А Тарек про себя решил прикончить турка, едва только выдастся подходящий случай. Решил он это в тот момент, когда наблюдал, как на лбу друга вздулись вены, как Кабир смотрит на браслет. Тарек знал, что значит терять близких.

Он ни о чем не жалел. Вообще, предпочитал никогда ни о чем не жалеть – непродуктивно. Теперь необходимо было собраться. Слегка удивляло, что его заперли в этой комнате-камере и не сразу Кюбат потащил его на допрос. Довольно импульсивный темперамент турка, о котором упоминал Кабир еще в Ростове, по всем раскладам, не позволил бы ему медлить.

Но что-то шло не так. Никто не появлялся. Подобные приемчики Тарек в свое время сам использовал по отношению к задержанным, выматывая их без допросов. Держать в полной изоляции, в неведении – эта методика действовала зачастую эффективнее жестких допросов и даже пыток.

Улегшись на железную скамью и подсунув под голову пиджак, Тарек заснул как человек с чистой совестью и крепкими нервами.

Через час, понаблюдав за спящим и даже похрапывающим безмятежно иракцем, Кюбат возник на пороге комнаты. Угрюмый донельзя и не настроенный на долгие подходы, он молча дождался, когда Тарек продерет глаза, потянется и примет вертикальное положение.

– Итак, – произнес Кюбат, закуривая, но не предлагая курить узнику, – давай не тратить время попусту.

– Так я и не трачу. Вот выспался тут у тебя в застенках. Чего случилось-то? Вроде мы обо всем с тобой договорились. Так что за фортели, дружище?
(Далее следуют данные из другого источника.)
/-- ROW_FETCH_COMPLETE (R255, R254, R779): a row read of the stack or remote tier, or of the default row, arrives. `bad` is the
lane of a copy that fails its CRC. -/
def execRowFetchComplete (serai table : Nat) (row bad replace : Option Nat) (residueOk : Bool) (s : State) :
    Host.Outcome State Fault Refusal :=
  let k : Key := { table := table, row := row }
  match s.live, s.table? table, (s.serai serai).fetchq.find? fun e => e.key == k && !e.late with
  | true, some t, some e =>
    if (match row with | some r => s.rowBusy table t r | none => false) then .next s
    else match bad with
    | some lane =>
      let s := s.laneStrike serai lane s.img.laneCrcMax
      if e.tries = 0 then
        .next (s.mSerai serai fun u => { u with fetchq := u.fetchq.map fun x => if x == e then { x with tries := 1 } else x })
      else
        .next ((s.mSerai serai (·.dropFetch k false)).crcFail table serai lane ((e.recs.filter fun r => !r.dead).map (·.cid)).dedup)
    | none =>
      let s' := s.mSerai serai (·.dropFetch k false)
      match row with
      | none => .next (s'.deliver serai t e t.defaultRow replace residueOk)
      | some r =>
        if s.rowPoisoned table t r then .next (s'.rowPoison serai t e r)
        else .next (s'.deliver serai t e (s.rowNow table t r) replace residueOk)
  | _, _, _ => .next s

/-- PARTIAL_SUM_RECEIVE (R257, R779): the owner adds a partial sum. `bad` is the lane of a copy that fails its CRC. -/
def execPartialSumReceive (idx : Nat) (bad : Option Nat) (residueOk : Bool) (s : State) : Host.Outcome State Fault Refusal :=
  match s.live, s.serais.partials[idx]? with
  | true, some p =>
    let drop (s : State) : State := s.mSerais fun u => { u with partials := u.partials.eraseIdx idx }
    match bad with
    | some lane =>
      let s := s.laneStrike p.owner lane s.img.laneCrcMax
      if p.tries = 0 then .next (s.mSerais fun u => { u with partials := u.partials.set idx { p with tries := 1 } })
      else .next ((drop s).crcFail (((s.bagInfo? p.cid p.bag).map (·.table)).getD 0) p.owner lane [p.cid])
    | none =>
      match s.acc? p.owner p.cid p.bag with
      | none => .next (if (s.bagInfo? p.cid p.bag).isNone then drop s else s)
      | some _ =>
        let s := (drop s).mAcc p.owner p.cid p.bag fun a => { a with
          recv := addL a.recv p.sums, bad := orL a.bad p.bad, clipped := orL a.clipped p.clipped, partials := a.partials - 1
          old := a.old || p.old, fresh := a.fresh || p.fresh }
        .next (s.bagStep p.owner p.cid p.bag residueOk)
  | _, _ => .next s

/-! ### Late rows (R224 to R229) -/

/-- LATE_ROW_TIMEOUT (R227): records under DEFAULT_AFTER take the default row. -/
def execLateRowTimeout (serai table row : Nat) (s : State) : Host.Outcome State Fault Refusal :=
  let k : Key := { table := table, row := some row }
  match s.live, s.table? table, (s.serai serai).fetchq.find? fun e => e.key == k && e.late with
  | true, some t, some e =>
    let after (r : Rec) : Bool := (s.latePolicy r.cid table).1 == 1
    let s := s.mSerai serai fun u => { u with fetchq := u.fetchq.map fun x => if x == e then { x with recs := x.recs.filter fun r => !after r } else x }
    .next (s.useDefault serai t true (e.recs.filter after))
  | _, _, _ => .next s

/-- Every waiting entry of a key on a Serai. -/
def Serai.lateEntries (u : Serai) (k : Key) : List Entry := u.fetchq.filter fun e => e.key == k && e.late

/-- A block read ends for one waiter: its rows are delivered, or the waiting records take their default row (R224, R225). -/
def State.flashWaiter (s : State) (ok : Bool) (w : Nat × Key) : State :=
  match s.table? w.2.table, w.2.row with
  | some t, some row =>
    let es := (s.serai w.1).lateEntries w.2
    let s := s.mSerai w.1 fun u => { u with fetchq := u.fetchq.filter fun e => !(e.key == w.2 && e.late) }
    es.foldl (fun s e => if ok then s.deliver w.1 t e (s.rowNow w.2.table t row) none true else s.useDefault w.1 t true e.recs) s
  | _, _ => s

/-- FLASH_READ_COMPLETE (R224, R225): `error` is an NVMe error status; a block that was written poisoned fails its CRC. -/
def execFlashReadComplete (ctrl nsid lba : Nat) (error : Bool) (s : State) : Host.Outcome State Fault Refusal :=
  match s.live, s.cellar.reads.find? fun r => r.ctrl == ctrl && r.nsid == nsid && r.lba == lba with
  | true, some r =>
    let s := s.mCellar fun c => { c with reads := c.reads.erase r }
    let poisoned := s.cellar.blocks.any fun b => b.ctrl == ctrl && b.nsid == nsid && b.lba == lba && b.poisoned
    let s :=
      if error then (s.mCellar fun c => { c with readErrors := c.readErrors + 1 }).raise { code := 0xC01 }
      else if poisoned then (s.mCellar fun c => { c with crcErrors := c.crcErrors + 1 }).raise { code := 0xC02 }
      else s
    .next (r.waiters.foldl (State.flashWaiter · (!error && !poisoned)) s)
  | _, _ => .next s

/-! ### The row of the command -/

/-- LOOKUP (R232, R236): the Tally checks the command and sends its references; a failed check tears the context down. -/
def execLookup (cid : Nat) (s : State) : Host.Outcome State Fault Refusal :=
  match s.ready? cid 0x08 .admitted with
  | none => .next s
  | some c =>
    if !s.orderOk cid c then .next s
    else match s.lookupFault cid c false with
      | some r => .next (s.tearCmd c r)
      | none =>
        let ds := s.bagDescs cid c
        let s := s.mCmd cid fun c => { c with st := .running }
        let s := (List.range ds.length).foldl (fun s b => s.sendBag cid c false b (ds.getD b ⟨0, 0, 0, 0, 0⟩)) s
        let empty := s.serais.bags.filter fun b => b.cid == cid && b.idCount == 0
        .next (empty.foldl (fun s b =>
          match s.table? b.table with
          | none => s
          | some t =>
            let a : BagAcc := { cid := cid, bag := b.bag, sums := List.replicate t.elems 0, bad := List.replicate t.elems false, owner := b.owner }
            (s.mSerai b.owner fun u => { u with accs := u.accs ++ [a] }).bagStep b.owner cid b.bag true) s)

/-- ACL_CONFIG (R327, R328, R906, R954): function 0's write of SRI_ACL_CFG, for the Serai that SRI_SEL selects. -/
def execAclConfig (fn v : Nat) (s : State) : Host.Outcome State Fault Refusal :=
  let fields := decide (1 ≤ v / 256 % 65536 ∧ 16 ≤ v / 4 % 64 ∧ v / 4 % 64 ≤ 30)
  if fn != 0 || !s.live || s.img.bx3 || !fields then .next s
  else .next (s.mSerai s.serais.sel fun u => { u with acl :=
    if u.acl.en then { u.acl with en := bit v 0 }
    else { u.acl with
      epochLog2 := v / 2 ^ 24 % 16, hotThresh := v / 256 % 65536, log2Size := v / 4 % 64, en := bit v 0
      head := if bit v 0 then 0 else u.acl.head } })

/-- The access logs at a boundary: an epoch that ends clears every counter (R325). -/
def Acl.boundary (a : Acl) : Acl :=
  if 2 ^ a.epochLog2 ≤ a.epochTicks + 1 then { a with epochTicks := 0, counters := [], stopped := [] }
  else { a with epochTicks := a.epochTicks + 1 }

end Sys2Proof.Machine
end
– Не изображай вселенскую скорбь! Ты ушел от наблюдения.

– И что это доказывает? – пожал плечами Тарек. Он снова воспользовался пиджаком как подушкой, подсунув его под спину и глядя на митовца снизу вверх с довольно независимым видом. – Во-первых, это могло быть случайностью. Допустим, я не знал, что ты пустил за мной своих людей.

– А во-вторых? – скептически скривился Кюбат, обхватив себя за плечи и прислонившись к стене напротив Тарека.

– А во-вторых, я срисовал твоих топтунов еще до того, как ты ко мне подвалил в ресторане. Надоело, что они за мной ходят, вот я и ушел.

– Твоя связь с Кабиром для меня неоспорима, – сигарету он зажал в зубах и цедил слова, при этом выдыхая клубы дыма. – И это для тебя фатально. Так что особо не заигрывайся в крутого. Есть один человек, с которым ты встретишься и станешь сразу разговорчивым донельзя.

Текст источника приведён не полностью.